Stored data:
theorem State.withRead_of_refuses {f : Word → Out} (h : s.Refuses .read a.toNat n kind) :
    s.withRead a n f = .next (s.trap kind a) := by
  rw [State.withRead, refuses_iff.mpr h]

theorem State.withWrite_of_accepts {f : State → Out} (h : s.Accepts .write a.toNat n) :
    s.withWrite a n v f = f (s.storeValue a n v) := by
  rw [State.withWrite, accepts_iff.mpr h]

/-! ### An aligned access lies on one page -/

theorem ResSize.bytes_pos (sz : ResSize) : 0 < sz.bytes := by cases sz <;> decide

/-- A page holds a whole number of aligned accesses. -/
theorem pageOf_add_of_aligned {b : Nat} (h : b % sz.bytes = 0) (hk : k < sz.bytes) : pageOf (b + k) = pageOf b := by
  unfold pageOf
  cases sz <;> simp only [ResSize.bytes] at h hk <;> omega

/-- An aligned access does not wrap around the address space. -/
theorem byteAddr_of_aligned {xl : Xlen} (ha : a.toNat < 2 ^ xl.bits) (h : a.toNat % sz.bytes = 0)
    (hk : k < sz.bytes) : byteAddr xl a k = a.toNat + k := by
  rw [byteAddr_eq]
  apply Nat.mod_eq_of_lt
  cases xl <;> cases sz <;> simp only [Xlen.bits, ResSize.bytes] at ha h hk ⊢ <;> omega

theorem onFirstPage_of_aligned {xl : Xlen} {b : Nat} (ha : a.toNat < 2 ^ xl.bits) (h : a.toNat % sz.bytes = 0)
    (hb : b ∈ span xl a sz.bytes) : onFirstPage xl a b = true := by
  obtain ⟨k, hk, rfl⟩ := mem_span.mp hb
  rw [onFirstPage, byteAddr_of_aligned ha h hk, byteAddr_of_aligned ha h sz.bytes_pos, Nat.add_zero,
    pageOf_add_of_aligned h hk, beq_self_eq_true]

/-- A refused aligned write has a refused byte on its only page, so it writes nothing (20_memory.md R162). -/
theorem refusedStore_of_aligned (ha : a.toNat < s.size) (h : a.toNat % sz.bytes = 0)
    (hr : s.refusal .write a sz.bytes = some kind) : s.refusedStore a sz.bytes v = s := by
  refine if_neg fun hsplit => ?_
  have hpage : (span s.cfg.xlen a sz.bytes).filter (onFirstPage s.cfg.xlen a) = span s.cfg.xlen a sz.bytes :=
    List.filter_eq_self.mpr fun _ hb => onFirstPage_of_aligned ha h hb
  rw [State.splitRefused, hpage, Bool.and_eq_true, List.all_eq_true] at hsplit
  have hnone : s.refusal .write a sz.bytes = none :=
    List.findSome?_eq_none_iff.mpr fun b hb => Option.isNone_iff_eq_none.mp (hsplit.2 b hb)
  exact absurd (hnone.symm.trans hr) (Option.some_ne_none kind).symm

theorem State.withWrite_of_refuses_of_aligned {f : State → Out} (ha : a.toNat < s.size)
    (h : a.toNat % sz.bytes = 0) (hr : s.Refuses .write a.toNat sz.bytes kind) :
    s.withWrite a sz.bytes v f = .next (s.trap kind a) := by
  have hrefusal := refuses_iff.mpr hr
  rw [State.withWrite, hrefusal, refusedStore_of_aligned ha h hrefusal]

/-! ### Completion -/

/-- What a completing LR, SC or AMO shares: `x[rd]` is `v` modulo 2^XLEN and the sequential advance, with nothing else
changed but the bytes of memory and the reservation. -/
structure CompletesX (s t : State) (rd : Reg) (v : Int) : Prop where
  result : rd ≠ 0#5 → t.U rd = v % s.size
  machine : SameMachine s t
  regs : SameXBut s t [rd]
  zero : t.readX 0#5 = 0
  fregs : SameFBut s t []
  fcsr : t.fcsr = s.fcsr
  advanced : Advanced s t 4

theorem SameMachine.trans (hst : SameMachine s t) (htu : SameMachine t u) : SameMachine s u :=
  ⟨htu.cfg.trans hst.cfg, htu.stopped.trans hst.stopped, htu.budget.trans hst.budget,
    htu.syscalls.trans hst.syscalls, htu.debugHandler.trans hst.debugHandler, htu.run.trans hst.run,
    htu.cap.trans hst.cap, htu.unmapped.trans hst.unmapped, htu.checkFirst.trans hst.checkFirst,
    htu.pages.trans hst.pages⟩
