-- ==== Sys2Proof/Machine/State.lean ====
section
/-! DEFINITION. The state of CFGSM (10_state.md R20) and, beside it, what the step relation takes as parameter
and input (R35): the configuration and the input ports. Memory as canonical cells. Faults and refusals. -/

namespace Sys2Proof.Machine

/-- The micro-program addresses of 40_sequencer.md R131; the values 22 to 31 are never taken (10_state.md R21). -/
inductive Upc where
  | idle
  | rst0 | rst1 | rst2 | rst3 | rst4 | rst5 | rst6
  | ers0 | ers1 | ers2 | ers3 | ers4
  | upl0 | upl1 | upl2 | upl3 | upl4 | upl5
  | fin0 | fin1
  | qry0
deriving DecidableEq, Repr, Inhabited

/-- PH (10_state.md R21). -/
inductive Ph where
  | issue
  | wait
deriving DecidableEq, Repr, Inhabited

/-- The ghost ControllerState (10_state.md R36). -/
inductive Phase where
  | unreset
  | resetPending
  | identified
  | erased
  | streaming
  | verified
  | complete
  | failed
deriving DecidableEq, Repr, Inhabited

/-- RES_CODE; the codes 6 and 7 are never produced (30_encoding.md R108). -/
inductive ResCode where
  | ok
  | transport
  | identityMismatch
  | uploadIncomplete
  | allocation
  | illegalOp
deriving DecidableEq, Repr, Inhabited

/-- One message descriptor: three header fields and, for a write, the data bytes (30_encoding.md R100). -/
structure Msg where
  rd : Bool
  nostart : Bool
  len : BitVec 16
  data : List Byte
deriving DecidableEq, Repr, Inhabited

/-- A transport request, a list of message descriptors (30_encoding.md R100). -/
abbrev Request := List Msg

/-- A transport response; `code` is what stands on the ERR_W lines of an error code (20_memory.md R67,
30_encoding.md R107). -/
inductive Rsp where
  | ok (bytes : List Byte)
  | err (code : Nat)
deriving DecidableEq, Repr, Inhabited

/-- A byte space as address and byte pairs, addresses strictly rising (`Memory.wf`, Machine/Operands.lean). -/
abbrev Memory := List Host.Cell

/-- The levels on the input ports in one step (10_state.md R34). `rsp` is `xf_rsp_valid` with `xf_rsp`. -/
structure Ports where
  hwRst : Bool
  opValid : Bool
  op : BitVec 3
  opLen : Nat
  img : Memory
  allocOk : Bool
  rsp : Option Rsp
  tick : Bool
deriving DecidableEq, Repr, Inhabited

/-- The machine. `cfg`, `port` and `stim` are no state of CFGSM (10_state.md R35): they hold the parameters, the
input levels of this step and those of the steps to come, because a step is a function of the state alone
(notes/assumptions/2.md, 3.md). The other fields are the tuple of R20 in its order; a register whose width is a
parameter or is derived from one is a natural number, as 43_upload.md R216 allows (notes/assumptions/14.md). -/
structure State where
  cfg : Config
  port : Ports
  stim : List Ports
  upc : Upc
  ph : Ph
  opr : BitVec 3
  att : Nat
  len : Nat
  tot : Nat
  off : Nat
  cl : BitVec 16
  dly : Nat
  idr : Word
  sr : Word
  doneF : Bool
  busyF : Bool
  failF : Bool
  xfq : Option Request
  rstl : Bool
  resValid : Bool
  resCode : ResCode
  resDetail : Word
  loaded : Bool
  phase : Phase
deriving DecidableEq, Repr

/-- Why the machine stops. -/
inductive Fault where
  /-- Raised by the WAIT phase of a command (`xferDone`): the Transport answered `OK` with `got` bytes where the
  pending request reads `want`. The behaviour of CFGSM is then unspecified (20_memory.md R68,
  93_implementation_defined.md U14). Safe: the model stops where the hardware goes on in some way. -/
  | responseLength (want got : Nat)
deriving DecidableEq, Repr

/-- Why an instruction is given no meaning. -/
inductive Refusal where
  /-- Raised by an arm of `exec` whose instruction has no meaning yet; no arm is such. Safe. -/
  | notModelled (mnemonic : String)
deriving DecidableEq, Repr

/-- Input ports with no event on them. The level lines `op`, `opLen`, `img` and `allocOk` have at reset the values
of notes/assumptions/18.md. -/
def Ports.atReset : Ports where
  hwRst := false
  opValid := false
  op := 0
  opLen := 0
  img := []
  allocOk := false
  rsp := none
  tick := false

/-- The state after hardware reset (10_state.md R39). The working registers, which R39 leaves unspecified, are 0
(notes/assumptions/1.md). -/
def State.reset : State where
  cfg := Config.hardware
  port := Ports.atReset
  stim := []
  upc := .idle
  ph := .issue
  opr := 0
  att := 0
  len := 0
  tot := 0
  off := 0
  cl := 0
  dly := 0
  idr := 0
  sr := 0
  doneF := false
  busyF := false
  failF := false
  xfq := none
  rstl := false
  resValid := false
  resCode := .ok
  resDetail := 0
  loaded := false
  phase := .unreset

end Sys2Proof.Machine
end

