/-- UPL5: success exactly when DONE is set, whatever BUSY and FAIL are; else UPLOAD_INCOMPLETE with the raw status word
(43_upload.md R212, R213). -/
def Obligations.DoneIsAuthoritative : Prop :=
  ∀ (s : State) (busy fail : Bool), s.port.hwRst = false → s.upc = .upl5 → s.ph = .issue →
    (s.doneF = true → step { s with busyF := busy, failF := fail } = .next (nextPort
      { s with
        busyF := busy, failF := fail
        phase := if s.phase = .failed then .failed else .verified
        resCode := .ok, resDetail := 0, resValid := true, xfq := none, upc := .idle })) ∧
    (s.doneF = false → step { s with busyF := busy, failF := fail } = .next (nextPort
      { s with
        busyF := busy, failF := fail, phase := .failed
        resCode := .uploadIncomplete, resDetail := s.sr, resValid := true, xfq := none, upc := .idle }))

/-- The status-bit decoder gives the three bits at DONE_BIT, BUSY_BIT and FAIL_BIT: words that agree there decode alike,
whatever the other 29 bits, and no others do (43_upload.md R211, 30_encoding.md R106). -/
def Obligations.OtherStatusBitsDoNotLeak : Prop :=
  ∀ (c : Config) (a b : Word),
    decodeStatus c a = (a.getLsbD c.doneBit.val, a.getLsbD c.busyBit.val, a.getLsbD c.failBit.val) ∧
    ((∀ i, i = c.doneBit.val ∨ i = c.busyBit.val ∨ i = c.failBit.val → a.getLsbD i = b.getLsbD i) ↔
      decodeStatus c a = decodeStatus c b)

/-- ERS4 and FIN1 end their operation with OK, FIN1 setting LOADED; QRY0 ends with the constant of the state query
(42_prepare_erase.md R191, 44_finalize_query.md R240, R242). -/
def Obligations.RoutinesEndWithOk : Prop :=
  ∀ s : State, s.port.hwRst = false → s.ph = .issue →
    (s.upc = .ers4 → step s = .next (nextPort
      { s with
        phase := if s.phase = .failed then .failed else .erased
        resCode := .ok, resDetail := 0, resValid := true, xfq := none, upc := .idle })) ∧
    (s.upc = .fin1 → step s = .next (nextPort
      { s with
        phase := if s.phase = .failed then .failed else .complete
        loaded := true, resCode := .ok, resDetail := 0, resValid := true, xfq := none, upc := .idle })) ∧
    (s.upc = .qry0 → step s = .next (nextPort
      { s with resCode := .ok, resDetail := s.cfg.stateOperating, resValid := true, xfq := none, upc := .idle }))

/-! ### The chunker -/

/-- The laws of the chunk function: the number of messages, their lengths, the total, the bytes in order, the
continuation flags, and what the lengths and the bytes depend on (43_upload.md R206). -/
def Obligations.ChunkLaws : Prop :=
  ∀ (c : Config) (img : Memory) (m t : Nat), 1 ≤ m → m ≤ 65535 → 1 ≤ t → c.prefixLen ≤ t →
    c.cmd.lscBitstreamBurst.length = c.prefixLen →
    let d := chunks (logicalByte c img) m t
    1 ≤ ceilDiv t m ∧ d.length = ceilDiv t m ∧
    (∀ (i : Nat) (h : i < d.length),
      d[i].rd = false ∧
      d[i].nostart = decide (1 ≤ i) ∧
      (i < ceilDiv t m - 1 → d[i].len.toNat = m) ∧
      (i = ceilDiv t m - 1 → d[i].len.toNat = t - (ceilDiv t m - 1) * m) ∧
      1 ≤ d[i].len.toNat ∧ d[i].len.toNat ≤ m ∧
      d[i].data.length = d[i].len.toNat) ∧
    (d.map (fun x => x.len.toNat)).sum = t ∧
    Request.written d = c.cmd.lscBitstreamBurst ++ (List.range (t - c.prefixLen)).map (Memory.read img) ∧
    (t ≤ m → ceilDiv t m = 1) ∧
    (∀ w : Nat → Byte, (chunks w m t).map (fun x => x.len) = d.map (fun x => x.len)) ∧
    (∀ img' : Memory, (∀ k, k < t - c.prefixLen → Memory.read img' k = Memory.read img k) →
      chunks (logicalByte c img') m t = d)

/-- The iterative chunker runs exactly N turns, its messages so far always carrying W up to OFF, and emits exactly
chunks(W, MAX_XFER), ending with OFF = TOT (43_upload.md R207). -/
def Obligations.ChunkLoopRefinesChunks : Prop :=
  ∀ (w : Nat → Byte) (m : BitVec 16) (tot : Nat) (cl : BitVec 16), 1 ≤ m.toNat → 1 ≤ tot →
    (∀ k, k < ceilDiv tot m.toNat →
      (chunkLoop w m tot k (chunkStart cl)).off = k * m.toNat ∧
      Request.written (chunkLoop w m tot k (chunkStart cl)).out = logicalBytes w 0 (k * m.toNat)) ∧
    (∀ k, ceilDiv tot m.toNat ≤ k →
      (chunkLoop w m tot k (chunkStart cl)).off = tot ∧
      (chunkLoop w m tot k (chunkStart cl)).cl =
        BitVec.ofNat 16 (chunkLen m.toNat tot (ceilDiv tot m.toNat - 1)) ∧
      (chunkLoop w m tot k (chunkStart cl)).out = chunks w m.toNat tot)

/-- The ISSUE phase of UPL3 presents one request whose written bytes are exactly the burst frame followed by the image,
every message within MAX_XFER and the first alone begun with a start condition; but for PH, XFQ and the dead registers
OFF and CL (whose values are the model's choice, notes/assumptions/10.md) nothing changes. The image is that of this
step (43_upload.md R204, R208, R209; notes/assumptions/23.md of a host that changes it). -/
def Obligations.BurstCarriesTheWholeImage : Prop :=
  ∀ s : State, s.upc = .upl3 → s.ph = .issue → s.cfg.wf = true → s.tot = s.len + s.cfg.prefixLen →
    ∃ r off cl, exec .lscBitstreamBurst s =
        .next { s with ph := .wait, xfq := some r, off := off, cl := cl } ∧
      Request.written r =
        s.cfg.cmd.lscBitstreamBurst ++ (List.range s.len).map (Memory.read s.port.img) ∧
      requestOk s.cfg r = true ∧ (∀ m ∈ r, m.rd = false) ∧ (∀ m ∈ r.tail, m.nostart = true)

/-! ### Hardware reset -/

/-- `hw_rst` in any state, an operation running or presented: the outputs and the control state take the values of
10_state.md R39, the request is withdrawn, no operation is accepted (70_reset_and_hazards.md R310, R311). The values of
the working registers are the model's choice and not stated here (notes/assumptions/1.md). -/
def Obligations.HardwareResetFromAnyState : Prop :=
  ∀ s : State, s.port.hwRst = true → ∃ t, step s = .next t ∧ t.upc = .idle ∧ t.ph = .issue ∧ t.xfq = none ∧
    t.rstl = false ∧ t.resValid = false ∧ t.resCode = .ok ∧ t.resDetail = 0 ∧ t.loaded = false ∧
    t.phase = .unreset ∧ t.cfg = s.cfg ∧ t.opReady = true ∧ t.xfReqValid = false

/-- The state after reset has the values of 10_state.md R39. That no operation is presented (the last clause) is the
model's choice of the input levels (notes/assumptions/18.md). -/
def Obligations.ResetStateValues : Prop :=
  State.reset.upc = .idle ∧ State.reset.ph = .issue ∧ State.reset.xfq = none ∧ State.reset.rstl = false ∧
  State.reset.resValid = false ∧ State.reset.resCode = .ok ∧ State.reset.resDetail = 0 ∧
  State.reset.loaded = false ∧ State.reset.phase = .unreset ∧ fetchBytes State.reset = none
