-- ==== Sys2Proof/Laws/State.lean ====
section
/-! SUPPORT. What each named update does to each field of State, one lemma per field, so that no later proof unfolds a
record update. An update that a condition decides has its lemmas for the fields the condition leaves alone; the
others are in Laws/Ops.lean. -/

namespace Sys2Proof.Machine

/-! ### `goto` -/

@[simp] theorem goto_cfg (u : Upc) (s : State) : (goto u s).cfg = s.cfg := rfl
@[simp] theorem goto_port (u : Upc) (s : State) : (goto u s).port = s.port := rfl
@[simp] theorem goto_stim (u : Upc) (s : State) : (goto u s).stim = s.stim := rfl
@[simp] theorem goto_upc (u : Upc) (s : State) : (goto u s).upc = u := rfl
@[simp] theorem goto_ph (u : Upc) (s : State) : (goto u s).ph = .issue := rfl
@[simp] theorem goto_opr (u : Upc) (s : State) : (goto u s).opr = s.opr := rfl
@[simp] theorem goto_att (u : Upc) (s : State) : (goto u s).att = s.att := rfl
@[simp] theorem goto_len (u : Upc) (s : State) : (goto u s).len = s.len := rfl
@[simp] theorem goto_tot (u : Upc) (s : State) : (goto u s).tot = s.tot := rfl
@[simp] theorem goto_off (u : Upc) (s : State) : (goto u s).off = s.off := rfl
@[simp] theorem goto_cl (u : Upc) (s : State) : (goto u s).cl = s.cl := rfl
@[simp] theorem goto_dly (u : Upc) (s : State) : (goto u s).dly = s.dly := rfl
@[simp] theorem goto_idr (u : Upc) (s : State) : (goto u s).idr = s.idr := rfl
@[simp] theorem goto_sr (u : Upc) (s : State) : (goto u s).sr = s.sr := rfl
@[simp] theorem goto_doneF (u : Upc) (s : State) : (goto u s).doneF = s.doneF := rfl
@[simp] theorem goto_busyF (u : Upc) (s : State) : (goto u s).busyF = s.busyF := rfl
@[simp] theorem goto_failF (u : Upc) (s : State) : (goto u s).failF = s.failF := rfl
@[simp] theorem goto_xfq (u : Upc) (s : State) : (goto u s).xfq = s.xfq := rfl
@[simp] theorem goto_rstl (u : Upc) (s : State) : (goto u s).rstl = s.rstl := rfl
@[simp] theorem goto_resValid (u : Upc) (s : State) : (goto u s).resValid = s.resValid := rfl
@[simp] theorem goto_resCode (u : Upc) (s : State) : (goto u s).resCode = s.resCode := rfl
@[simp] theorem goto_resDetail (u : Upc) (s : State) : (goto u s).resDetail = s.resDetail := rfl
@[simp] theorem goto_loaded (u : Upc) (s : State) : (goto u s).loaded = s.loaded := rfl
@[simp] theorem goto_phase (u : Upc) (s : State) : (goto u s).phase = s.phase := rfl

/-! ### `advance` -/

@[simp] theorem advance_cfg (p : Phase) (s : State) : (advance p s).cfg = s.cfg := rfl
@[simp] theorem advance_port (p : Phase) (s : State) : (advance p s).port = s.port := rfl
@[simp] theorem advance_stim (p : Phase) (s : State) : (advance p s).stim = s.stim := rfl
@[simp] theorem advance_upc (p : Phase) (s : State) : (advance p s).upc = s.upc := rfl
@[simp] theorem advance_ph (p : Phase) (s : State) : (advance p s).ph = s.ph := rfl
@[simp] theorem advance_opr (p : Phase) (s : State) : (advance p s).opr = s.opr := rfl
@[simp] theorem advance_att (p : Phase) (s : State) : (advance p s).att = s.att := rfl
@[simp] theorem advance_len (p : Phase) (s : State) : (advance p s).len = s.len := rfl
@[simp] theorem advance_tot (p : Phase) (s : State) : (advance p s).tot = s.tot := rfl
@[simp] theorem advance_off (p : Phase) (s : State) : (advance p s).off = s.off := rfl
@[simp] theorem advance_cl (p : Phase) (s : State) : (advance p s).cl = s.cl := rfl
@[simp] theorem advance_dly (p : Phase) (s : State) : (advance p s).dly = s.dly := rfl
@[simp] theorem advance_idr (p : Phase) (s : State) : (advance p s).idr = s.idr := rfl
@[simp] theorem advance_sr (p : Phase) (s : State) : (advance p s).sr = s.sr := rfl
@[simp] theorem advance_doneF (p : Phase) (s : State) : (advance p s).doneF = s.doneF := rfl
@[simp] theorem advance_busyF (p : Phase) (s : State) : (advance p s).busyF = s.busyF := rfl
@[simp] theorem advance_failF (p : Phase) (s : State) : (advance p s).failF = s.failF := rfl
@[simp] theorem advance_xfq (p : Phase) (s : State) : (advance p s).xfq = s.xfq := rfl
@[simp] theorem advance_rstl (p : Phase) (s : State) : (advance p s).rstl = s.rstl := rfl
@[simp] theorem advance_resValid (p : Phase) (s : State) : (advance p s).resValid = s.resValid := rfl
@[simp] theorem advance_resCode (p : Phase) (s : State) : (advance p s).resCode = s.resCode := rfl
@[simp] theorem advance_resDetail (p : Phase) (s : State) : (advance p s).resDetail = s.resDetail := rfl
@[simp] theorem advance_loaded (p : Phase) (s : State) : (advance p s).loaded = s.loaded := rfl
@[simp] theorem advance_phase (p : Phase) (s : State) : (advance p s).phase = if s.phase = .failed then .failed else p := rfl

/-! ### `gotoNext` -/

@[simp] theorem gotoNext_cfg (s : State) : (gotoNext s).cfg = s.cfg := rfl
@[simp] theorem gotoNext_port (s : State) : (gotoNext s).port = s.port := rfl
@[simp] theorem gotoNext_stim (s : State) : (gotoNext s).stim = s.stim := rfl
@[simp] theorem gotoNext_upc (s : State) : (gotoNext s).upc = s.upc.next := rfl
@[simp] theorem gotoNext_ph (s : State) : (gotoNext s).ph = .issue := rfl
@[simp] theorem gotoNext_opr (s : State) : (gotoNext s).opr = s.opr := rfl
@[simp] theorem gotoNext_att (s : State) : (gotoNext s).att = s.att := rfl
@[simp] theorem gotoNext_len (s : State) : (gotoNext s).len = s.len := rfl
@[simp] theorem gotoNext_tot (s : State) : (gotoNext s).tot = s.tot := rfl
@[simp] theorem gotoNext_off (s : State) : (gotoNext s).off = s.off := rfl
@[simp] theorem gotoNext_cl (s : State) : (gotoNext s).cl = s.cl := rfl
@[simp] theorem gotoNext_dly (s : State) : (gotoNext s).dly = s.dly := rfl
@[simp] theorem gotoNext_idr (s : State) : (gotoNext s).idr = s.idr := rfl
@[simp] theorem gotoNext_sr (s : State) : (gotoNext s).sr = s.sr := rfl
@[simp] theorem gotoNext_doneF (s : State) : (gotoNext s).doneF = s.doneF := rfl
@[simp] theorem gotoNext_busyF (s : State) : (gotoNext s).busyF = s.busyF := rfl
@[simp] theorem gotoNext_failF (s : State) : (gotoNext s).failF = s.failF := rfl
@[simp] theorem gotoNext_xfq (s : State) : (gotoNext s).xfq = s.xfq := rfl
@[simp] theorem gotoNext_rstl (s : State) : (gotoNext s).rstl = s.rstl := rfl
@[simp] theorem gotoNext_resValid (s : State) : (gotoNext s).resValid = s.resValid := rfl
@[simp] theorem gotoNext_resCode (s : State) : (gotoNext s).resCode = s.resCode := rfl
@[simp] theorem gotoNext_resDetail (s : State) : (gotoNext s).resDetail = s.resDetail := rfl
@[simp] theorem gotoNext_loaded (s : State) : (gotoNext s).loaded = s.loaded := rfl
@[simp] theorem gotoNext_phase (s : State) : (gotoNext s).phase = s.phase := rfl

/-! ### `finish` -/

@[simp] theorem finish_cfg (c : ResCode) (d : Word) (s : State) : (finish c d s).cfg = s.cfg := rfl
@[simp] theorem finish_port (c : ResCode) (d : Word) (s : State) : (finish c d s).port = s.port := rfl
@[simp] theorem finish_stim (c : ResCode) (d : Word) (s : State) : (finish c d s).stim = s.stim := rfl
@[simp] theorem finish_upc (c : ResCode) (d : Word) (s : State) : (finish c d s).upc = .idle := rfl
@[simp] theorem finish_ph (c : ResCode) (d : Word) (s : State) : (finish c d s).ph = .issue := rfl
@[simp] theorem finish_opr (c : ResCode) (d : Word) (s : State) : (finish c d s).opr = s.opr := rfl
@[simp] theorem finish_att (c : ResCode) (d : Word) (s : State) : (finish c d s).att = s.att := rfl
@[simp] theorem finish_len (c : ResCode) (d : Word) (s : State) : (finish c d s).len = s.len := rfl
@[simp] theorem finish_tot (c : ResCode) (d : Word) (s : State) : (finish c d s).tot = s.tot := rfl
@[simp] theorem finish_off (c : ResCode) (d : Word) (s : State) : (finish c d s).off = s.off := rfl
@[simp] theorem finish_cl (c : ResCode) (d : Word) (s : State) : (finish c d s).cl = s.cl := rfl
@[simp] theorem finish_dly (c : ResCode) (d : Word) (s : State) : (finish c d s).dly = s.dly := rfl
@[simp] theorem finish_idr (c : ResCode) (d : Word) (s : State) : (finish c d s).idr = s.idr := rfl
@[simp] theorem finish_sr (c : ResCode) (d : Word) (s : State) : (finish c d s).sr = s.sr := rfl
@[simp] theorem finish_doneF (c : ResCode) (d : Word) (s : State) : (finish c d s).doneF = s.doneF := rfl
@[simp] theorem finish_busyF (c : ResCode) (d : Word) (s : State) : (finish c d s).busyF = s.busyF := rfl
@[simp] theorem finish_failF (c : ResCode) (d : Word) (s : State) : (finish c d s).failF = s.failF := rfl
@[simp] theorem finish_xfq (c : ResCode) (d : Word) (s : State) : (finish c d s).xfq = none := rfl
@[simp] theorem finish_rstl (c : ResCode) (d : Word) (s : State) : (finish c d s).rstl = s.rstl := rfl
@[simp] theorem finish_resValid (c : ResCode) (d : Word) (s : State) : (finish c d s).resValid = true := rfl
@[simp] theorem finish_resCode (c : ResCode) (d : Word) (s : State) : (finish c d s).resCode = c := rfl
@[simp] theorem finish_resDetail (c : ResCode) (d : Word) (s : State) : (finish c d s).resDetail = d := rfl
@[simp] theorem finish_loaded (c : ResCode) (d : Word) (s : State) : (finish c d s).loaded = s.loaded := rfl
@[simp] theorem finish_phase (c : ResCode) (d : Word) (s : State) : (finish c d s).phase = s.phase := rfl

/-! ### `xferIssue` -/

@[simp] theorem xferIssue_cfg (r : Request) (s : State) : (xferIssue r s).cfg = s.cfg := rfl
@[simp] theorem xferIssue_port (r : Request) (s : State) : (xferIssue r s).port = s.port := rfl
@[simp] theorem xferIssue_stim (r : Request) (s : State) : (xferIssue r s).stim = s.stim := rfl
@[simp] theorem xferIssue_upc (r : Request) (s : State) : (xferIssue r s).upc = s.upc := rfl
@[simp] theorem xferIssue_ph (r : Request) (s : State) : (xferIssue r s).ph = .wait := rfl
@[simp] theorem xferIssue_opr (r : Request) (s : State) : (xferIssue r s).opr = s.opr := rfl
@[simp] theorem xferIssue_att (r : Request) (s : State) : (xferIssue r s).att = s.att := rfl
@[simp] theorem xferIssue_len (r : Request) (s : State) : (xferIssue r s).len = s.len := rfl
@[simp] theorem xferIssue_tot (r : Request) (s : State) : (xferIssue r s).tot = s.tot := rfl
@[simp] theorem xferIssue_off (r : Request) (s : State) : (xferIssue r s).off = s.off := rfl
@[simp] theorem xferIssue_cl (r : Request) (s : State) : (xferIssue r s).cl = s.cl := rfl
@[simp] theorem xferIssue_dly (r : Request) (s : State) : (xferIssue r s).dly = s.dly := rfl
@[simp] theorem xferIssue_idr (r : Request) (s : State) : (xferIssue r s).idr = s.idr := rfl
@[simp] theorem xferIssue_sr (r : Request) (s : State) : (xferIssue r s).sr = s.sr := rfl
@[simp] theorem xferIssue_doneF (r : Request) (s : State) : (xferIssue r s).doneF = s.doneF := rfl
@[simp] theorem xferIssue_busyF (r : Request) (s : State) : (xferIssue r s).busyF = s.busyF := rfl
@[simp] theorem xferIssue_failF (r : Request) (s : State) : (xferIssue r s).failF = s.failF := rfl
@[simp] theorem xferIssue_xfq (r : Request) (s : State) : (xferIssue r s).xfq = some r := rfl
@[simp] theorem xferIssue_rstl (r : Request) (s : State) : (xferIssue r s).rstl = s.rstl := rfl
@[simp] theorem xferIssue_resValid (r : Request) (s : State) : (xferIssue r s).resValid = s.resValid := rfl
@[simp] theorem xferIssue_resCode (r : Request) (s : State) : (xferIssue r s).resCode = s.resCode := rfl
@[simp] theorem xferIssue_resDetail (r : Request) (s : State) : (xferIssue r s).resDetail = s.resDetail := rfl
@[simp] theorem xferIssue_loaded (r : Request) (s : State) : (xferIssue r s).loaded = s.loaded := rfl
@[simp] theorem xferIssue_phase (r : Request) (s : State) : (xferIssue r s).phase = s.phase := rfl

DESCRIPTION OF THE TASK: Find each line of the data above that holds the word "inductive", then copy it.

OUTPUT OF THE EXERCISE:
inductive Upc where
inductive Ph where
inductive Phase where
inductive ResCode where
inductive Rsp where
inductive Fault where
inductive Refusal where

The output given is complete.